Well, to accurately define what each unit is, we need to peel away decades of marketing crap.
A core is nothing than more than a load/store unit (LDU) and arithmetic logic unit (ALU) consisting of an adder and a multiplier, that ALU is of integer precision and it's also called an execution unit, this is the simplest form of a core. That form of CPU core should be capable of doing one instruction per clock, however it's usually less than that, since it stalls often, and outputs less than one instruction per clock, anywhere from 0.1 to 0.9 instructions per clock (which is why it's sub scalar), we can also call it barely scalar at it's best case scenario.
It later evolved to have an additional address generation unit (AGU) to handle complex memory configurations, and a separate ALU unit for floating point operations, they called it FPU. Now that distinction here is very important, they could have called this a 2 core CPU as it had two execution units (one integer and one floating point), but they chose not, since the core still has one LDU and one AGU, it took data from a single thread, it also shared registers, caches and control logic between the units.
They evolved the core later with pipelining (dividing instructions into micro instructions), to achieve a guaranteed scalar operation (meaning the core can output a single instruction per clock) and a potential super scalar operation (more than a single instruction per clock).
Later they multiplied the execution units (eg: 4 ALUs, 2 FPUs, 4 LDUs, 2 AGUs) inside the core and maximized the super scalar operation to always always be more than 1, they refused to call this kind of core multi core since it still shared caches, registers and control between units, it also still only handled instructions from one thread, and it's output hovered around 1 instruction per clock (meaning 1.2 or 1.5 ...etc).
During all of this, a new form of computing was invented, called packed math, where the core loads different data that are the same type and fuses them into a single giant instruction, executing this large instruction using it's multiple execution units, it is effectively multiple data in a single instruction, or Single Instruction Multiple Data (SIMD). For example, instead of loading each pixel of an image serially, 4 pixels will be loaded as one giant instruction and executed as one, speeding up the execution considerably. However, SIMD is still not multi core because it operated within the confines of super scalar cores, and since it's a memory trick basically.
Later they dedicated different execution units (ALUs and FPUs) for SIMD, but they still did not call this multi core, because it still operated within the confines of a single thread and shared resources and caches between SIMD execution units and regular execution units. Examples of SIMD inside the CPU core include MMX, SSE, and AVX.

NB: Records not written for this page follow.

/-- A command with a body of its row's length completes with that one command (R172). -/
theorem exec_eq_oneCommand {i : Instr} {dir : Direction} {id : Byte} {body : Bytes} {fields : List (FieldName × Int)}
    (s : State) (row : CmdRow) (hformat : i.format = .cmd dir) (henc : encode i = id :: body)
    (hrow : defaultCmdTab id dir = some row) (hlen : body.length = row.len) (hfields : rowFields row body = fields) :
    exec i s = .next (oneCommand s id dir row.name body fields) := by
  have hwalk : macparse Config.hw.cmdtab (id :: body) dir = ⟨[cmdOf row id dir body], .complete⟩ := by
    simpa [StreamStop.shift] using macparse_command_append (tab := Config.hw.cmdtab) hrow hlen []
  rw [exec_of_format_cmd hformat, henc, runMacparse_eq_deliver, hwalk, ← hfields]
  exact deliver_next (by simp [stopErr]) ..

/-! ### Field values (R176) as bit-vector terms -/

@[simp] theorem fieldValue_u (body : Bytes) (k hi lo : Nat) :
    fieldValue body (.u k hi lo) = uval (byteAt body k) lo (hi - lo + 1) :=
  congrArg Int.ofNat (bits_eq_extract _)

/-- Bits 7..0 are the whole byte. -/
@[simp] theorem uval_byte (b : Byte) : uval b 0 8 = b.toNat := by
  rw [uval, BitVec.extractLsb'_eq_self]

@[simp] theorem fieldValue_s (body : Bytes) (k hi lo : Nat) :
    fieldValue body (.s k hi lo) = ((byteAt body k).extractLsb' lo (hi - lo + 1)).toInt := by
  rw [fieldValue, bits_eq_extract, sext_toNat (Nat.succ_pos _)]

/-- A little-endian number fits in the bits of its bytes. -/
theorem le_eq_toNat {w : Nat} {v : BitVec w} {bs : Bytes} (hw : w = 8 * bs.length) (h : BitVec.ofNat w (le bs) = v) :
    le bs = v.toNat := by
  have hlt : le bs < 2 ^ w := by rw [hw, Nat.pow_mul]; exact le_lt bs
  rw [← h, BitVec.toNat_ofNat, Nat.mod_eq_of_lt hlt]

theorem ofNat_le_triple (b0 b1 b2 : Byte) : BitVec.ofNat 24 (le [b0, b1, b2]) = b2 ++ b1 ++ b0 := by
  rw [ofNat_le_cons 16, ofNat_le_pair]

/-- The channel mask stands in body bytes 1 and 2 (R191). -/
@[simp] theorem fieldValue_ule_one_two (b0 b1 b2 : Byte) (rest : Bytes) :
    fieldValue (b0 :: b1 :: b2 :: rest) (.ule 1 2) = (b2 ++ b1 : BitVec 16).toNat :=
  congrArg Int.ofNat (le_eq_toNat rfl (ofNat_le_pair b1 b2))

/-- A frequency stands in body bytes 1 to 3 (R193, R195, R198). -/
@[simp] theorem fieldValue_freq_one (b0 b1 b2 b3 : Byte) (rest : Bytes) :
    fieldValue (b0 :: b1 :: b2 :: b3 :: rest) (.freq 1) = ((b3 ++ b2 ++ b1 : BitVec 24).toNat : Int) * 100 :=
  congrArg (fun n : Nat => (n : Int) * 100) (le_eq_toNat rfl (ofNat_le_triple b1 b2 b3))

/-! ### The 18 rows (R181 to R198) -/

/-- Settles O36: each command by its row, the field values by the rules of their primitives. -/
theorem uplinkCommandResults : Obligations.UplinkCommandResults := by
  unfold Obligations.UplinkCommandResults
  intro s b c
  refine ⟨exec_eq_oneCommand s rowLinkCheckReq rfl rfl rfl rfl rfl,
    exec_eq_oneCommand s rowLinkADRAns rfl rfl rfl rfl ?_,
    exec_eq_oneCommand s rowDutyCycleAns rfl rfl rfl rfl rfl,
    exec_eq_oneCommand s rowRXParamSetupAns rfl rfl rfl rfl ?_,
    exec_eq_oneCommand s rowDevStatusAns rfl rfl rfl rfl ?_,
    exec_eq_oneCommand s rowNewChannelAns rfl rfl rfl rfl ?_,
    exec_eq_oneCommand s rowRXTimingSetupAns rfl rfl rfl rfl rfl,
    exec_eq_oneCommand s rowTxParamSetupAns rfl rfl rfl rfl rfl,
    exec_eq_oneCommand s rowDlChannelAns rfl rfl rfl rfl ?_⟩
  all_goals simp [rowFields, rowLinkADRAns, rowRXParamSetupAns, rowDevStatusAns, rowNewChannelAns,
    rowDlChannelAns, byteAt]

/-- Settles O37: each command by its row, the field values by the rules of their primitives. -/
theorem downlinkCommandResults : Obligations.DownlinkCommandResults := by
  unfold Obligations.DownlinkCommandResults
  intro s b c d e f
  refine ⟨exec_eq_oneCommand s rowLinkCheckAns rfl rfl rfl rfl ?_,
    exec_eq_oneCommand s rowLinkADRReq rfl rfl rfl rfl ?_,
    exec_eq_oneCommand s rowDutyCycleReq rfl rfl rfl rfl ?_,
    exec_eq_oneCommand s rowRXParamSetupReq rfl rfl rfl rfl ?_,
    exec_eq_oneCommand s rowDevStatusReq rfl rfl rfl rfl rfl,
    exec_eq_oneCommand s rowNewChannelReq rfl rfl rfl rfl ?_,
    exec_eq_oneCommand s rowRXTimingSetupReq rfl rfl rfl rfl ?_,
    exec_eq_oneCommand s rowTxParamSetupReq rfl rfl rfl rfl ?_,
    exec_eq_oneCommand s rowDlChannelReq rfl rfl rfl rfl ?_⟩
  all_goals simp [rowFields, rowLinkCheckAns, rowLinkADRReq, rowDutyCycleReq, rowRXParamSetupReq, rowNewChannelReq,
    rowRXTimingSetupReq, rowTxParamSetupReq, rowDlChannelReq, byteAt]

end Sys2Proof.Machine
end

section
/-! Proofs, family 43_frame_decoder (spec/43_frame_decoder.md), first part: join bodies, truncated frames, and the
frames that carry no data part. -/

namespace Sys2Proof.Machine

Later they added the ability to load two or more threads on the core, if one threads stalls another thread will take it's place, this is the Simultaneous Multi Threading (SMT) or Hyper Threading (HT) approach, it also maximizes the super scalar operation of the core, they still refused to call it multi core because it's conditional (relies on stalls), still shared the caches and it's final output also hovered around 1 instruction per clock (1.7, 1.9 .. etc).

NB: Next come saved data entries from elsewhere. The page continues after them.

-- ==== Sys2Proof/Syntax.lean ====
section
/-!
DEFINITION. The commands of the hardware: one constructor for each row of spec/opcode_table.json, in its order. Core instructions carry
the issuing core and the 32-bit word; carrel commands carry the engine and the record; register writes with a row of their own carry the
writer and the word; events carry what they bring from outside.
-/
namespace Sys2Proof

So all the pipelining, multiple executions, SIMD, SMT are all to boost the instruction per clock of a single core, it now stands at 2 to 4 instructions per clocks per core in modern CPUs. This is how strict the definition of a core in the CPU world. And even though, we've deviated much from the original core definition, we refused to call any of those deviations multi core because they took data from a single thread, and shared resources (caches, registers, memory bus, control logic) with other units.
In the harsh world of CPU cores definition, a true multi core is multiple super scalar cores each operating on a different thread, having a giant cache share between all of them.
AMD tried to change the definition of a CPU core with Bulldozer, by counting the number of integer ALU blocks as true cores, while sharing FPU blocks between "these cores", but they backtracked from this.
A GPU core is "supposedly" the same as a CPU core, the difference is that a GPU core is a single execution unit, specifically a fused multiply add unit (FMA), that handles mixed precision (Integer and Floating Point). A GPU has thousands of these units each capable of operating on data from different threads. Which is why GPU vendors claim each execution unit as a core based on the distinction of doing different threads.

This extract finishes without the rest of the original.